TASK DIRECTIONS »
Go through the entries below and copy each line containing the word "every".
►
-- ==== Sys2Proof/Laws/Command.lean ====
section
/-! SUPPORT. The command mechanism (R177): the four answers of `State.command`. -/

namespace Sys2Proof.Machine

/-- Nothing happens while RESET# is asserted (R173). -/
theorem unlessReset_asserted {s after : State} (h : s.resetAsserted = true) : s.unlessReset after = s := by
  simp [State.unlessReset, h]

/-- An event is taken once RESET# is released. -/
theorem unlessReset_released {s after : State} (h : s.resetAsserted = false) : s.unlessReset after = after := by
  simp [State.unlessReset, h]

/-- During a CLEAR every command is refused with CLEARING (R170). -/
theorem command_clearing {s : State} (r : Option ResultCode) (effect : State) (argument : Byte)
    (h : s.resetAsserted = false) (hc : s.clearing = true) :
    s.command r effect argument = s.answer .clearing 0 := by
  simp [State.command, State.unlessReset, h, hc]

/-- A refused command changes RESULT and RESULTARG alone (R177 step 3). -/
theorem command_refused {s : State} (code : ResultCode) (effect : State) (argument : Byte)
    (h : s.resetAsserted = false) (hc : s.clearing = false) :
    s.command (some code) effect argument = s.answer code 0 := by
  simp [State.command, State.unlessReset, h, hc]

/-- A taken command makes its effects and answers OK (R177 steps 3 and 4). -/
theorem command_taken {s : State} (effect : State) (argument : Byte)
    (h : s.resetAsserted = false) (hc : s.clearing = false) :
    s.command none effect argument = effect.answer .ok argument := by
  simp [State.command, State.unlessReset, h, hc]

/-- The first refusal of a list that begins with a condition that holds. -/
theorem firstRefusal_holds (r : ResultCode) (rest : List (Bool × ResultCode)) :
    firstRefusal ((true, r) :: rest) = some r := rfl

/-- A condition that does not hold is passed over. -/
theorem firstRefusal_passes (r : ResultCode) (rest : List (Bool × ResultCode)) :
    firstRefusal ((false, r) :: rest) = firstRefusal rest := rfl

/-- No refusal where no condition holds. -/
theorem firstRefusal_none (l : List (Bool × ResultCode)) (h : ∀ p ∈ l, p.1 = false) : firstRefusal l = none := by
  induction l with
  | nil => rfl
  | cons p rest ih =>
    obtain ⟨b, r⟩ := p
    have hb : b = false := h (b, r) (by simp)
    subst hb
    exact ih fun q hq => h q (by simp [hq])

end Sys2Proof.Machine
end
◄
►
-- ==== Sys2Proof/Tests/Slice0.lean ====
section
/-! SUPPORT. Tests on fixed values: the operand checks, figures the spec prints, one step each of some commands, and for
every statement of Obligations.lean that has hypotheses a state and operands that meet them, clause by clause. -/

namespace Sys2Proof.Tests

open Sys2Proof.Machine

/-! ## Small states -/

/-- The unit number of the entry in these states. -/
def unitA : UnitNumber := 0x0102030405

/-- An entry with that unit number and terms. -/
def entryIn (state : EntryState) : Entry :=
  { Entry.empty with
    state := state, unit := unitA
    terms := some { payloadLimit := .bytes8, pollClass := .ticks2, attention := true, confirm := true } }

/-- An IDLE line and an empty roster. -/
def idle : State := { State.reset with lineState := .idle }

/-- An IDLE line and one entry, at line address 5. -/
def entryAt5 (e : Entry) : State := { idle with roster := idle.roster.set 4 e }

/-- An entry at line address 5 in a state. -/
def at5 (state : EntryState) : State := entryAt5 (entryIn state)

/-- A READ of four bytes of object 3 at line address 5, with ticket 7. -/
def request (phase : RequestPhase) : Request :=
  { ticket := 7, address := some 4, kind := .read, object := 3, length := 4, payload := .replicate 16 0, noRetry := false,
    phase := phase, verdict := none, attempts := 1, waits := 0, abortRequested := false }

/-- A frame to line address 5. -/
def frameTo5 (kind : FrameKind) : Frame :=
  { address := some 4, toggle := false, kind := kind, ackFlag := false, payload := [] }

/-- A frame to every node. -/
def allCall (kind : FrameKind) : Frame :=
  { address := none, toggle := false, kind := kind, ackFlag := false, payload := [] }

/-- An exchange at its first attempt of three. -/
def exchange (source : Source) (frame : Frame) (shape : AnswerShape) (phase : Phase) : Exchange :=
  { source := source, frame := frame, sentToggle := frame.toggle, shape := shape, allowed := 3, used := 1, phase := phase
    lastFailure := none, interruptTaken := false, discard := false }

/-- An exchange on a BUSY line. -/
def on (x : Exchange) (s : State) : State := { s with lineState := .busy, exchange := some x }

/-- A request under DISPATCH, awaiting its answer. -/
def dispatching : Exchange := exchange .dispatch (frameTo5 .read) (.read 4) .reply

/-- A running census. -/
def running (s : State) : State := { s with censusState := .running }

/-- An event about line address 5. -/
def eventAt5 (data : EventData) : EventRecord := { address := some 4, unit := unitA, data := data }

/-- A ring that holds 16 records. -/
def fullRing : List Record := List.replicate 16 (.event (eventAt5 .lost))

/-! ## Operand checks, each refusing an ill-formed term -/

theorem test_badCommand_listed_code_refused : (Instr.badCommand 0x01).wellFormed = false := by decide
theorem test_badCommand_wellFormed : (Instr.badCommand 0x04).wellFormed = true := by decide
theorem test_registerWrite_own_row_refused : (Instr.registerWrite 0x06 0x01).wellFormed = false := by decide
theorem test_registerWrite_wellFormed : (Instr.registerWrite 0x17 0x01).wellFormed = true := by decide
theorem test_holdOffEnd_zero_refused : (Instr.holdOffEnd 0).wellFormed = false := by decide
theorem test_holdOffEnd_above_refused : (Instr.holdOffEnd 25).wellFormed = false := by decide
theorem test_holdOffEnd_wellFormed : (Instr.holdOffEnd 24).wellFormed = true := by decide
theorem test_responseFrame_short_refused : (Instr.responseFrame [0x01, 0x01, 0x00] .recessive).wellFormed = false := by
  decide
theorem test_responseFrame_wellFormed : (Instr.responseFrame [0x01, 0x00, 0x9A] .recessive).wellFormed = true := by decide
◄
ANSWER AREA »
/-- During a CLEAR every command is refused with CLEARING (R170). -/
every statement of Obligations.lean that has hypotheses a state and operands that meet them, clause by clause. -/
/-- A frame to every node. -/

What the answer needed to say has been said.